§ **TASK INSTRUCTIONS**
Beginning at the top of the listing, repeat each line exactly until the line with "(resetPending lzAtControl.ops = false" has been repeated too.

§ **TASK DATA**
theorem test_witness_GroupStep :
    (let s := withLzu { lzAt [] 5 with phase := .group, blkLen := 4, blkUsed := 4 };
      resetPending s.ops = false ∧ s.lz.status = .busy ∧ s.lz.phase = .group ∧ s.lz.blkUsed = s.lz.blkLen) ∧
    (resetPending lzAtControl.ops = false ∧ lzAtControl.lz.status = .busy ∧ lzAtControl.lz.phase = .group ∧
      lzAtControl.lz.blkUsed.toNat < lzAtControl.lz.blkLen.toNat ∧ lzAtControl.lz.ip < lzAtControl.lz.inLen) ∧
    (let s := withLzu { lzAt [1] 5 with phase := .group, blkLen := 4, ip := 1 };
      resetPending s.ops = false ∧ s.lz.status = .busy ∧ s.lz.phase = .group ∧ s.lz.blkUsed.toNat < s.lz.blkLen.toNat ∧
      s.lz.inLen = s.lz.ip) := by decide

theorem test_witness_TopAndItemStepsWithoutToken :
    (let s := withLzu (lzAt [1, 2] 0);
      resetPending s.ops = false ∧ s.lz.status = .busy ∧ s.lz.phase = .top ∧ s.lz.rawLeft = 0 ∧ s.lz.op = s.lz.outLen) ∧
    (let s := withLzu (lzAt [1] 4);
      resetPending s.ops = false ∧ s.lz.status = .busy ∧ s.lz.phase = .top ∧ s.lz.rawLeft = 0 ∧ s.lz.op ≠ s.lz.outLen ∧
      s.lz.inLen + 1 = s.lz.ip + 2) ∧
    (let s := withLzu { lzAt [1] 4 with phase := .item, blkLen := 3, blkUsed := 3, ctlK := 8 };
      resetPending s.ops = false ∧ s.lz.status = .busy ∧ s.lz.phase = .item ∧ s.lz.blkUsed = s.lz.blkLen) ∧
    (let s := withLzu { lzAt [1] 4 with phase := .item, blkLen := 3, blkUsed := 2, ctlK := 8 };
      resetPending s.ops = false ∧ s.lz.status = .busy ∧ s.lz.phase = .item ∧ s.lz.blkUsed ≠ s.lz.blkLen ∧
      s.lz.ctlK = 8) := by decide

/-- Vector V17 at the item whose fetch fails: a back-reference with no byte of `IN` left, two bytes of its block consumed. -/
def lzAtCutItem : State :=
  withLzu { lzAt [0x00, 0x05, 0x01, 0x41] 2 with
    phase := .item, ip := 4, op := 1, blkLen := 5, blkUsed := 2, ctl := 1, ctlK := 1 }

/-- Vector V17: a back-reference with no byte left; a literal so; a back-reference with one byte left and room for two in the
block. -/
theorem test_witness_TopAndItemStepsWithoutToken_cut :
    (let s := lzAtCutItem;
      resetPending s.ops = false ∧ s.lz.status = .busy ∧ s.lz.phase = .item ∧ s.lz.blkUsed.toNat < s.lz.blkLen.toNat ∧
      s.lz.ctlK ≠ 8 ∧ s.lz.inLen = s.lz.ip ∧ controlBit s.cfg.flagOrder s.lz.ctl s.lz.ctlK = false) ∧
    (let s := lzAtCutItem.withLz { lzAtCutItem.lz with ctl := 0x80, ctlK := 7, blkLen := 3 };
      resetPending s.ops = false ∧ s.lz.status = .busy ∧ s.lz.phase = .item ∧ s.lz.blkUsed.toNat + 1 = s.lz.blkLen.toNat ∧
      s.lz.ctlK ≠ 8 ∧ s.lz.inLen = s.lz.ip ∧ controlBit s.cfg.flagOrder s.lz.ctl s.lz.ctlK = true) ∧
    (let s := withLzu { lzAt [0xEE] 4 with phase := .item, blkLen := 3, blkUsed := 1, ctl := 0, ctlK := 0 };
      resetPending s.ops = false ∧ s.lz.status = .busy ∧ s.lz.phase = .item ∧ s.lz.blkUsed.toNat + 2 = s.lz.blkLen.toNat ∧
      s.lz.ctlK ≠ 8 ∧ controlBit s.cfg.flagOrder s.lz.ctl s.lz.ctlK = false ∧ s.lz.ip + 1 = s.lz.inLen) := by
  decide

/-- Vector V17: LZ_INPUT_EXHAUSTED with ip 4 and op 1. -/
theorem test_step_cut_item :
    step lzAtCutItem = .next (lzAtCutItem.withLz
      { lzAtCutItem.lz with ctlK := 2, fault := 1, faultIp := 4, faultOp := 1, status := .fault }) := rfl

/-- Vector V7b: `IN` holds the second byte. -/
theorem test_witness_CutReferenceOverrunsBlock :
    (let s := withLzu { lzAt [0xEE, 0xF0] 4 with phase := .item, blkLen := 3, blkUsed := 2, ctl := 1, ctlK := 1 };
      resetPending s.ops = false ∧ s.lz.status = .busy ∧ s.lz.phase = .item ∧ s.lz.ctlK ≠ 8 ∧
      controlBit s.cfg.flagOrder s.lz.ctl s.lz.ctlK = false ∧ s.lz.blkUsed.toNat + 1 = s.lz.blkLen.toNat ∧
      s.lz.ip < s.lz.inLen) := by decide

§ **YOUR SOLUTION**
theorem test_witness_GroupStep :
    (let s := withLzu { lzAt [] 5 with phase := .group, blkLen := 4, blkUsed := 4 };
      resetPending s.ops = false ∧ s.lz.status = .busy ∧ s.lz.phase = .group ∧ s.lz.blkUsed = s.lz.blkLen) ∧
    (resetPending lzAtControl.ops = false ∧ lzAtControl.lz.status = .busy ∧ lzAtControl.lz.phase = .group ∧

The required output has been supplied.